▶ TASK DIRECTIONS: Return all of the lines below exactly as they are.

▶ DATA TO EXAMINE:
———
-- ==== Sys2Proof/Machine/Script.lean ====
section
/-! DEFINITION. Host script notation (30_encoding.md R110), as lists of events; a script describes host bus
activity, not EAU commands. Control flow (`if`, labels, `stop`) is the host's. -/

namespace Sys2Proof.Machine

/-- The offset of word `j` of `Ri` (R72). -/
def regOffset (i : Reg) (j : Nat) : Nat := 0x400 + 0x80 * i.val + 4 * j

def busReadEvent (off : Nat) : Event := .access { off := off, size := .word, kind := .read }
def busWriteEvent (off : Nat) (v : Word) : Event := .access { off := off, size := .word, kind := .write v }

/-- `wr rI = v`: the `NW` bus writes that load `x[I]`. -/
def scriptWr (width : Nat) (i : Reg) (v : Nat) : List Event :=
  (List.range (wordsPerReg width)).map fun j => busWriteEvent (regOffset i j) (BitVec.ofNat 32 (v / 2 ^ (32 * j)))

/-- `cmd`: a bus write of the command's word to CMD. -/
def scriptCmd (i : Instr) : List Event := [busWriteEvent 0x018 (encode i)]

/-- `wait`: the host polls STATUS until DONE, so the completion comes first (R83), and one read sees DONE. -/
def scriptWait : List Event := [.engineDone, busReadEvent 0x010]

/-- `rdreg rI`: the register's words. -/
def scriptRdreg (width : Nat) (i : Reg) : List Event :=
  (List.range (wordsPerReg width)).map fun j => busReadEvent (regOffset i j)

def scriptRdflags : List Event := [busReadEvent 0x014]
def scriptRdstatus : List Event := [busReadEvent 0x010]

end Sys2Proof.Machine
end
———
▶ SOLUTION TO THIS TASK:
-- ==== Sys2Proof/Machine/Script.lean ====
section
/-! DEFINITION. Host script notation (30_encoding.md R110), as lists of events; a script describes host bus
activity, not EAU commands. Control flow (`if`, labels, `stop`) is the host's. -/

namespace Sys2Proof.Machine

/-- The offset of word `j` of `Ri` (R72). -/
def regOffset (i : Reg) (j : Nat) : Nat := 0x400 + 0x80 * i.val + 4 * j

def busReadEvent (off : Nat) : Event := .access { off := off, size := .word, kind := .read }
def busWriteEvent (off : Nat) (v : Word) : Event := .access { off := off, size := .word, kind := .write v }

/-- `wr rI = v`: the `NW` bus writes that load `x[I]`. -/
def scriptWr (width : Nat) (i : Reg) (v : Nat) : List Event :=
  (List.range (wordsPerReg width)).map fun j => busWriteEvent (regOffset i j) (BitVec.ofNat 32 (v / 2 ^ (32 * j)))

/-- `cmd`: a bus write of the command's word to CMD. -/
def scriptCmd (i : Instr) : List Event := [busWriteEvent 0x018 (encode i)]

/-- `wait`: the host polls STATUS until DONE, so the completion comes first (R83), and one read sees DONE. -/
def scriptWait : List Event := [.engineDone, busReadEvent 0x010]

/-- `rdreg rI`: the register's words. -/
def scriptRdreg (width : Nat) (i : Reg) : List Event :=
  (List.range (wordsPerReg width)).map fun j => busReadEvent (regOffset i j)

def scriptRdflags : List Event := [busReadEvent 0x014]
def scriptRdstatus : List Event := [busReadEvent 0x010]

end Sys2Proof.Machine
end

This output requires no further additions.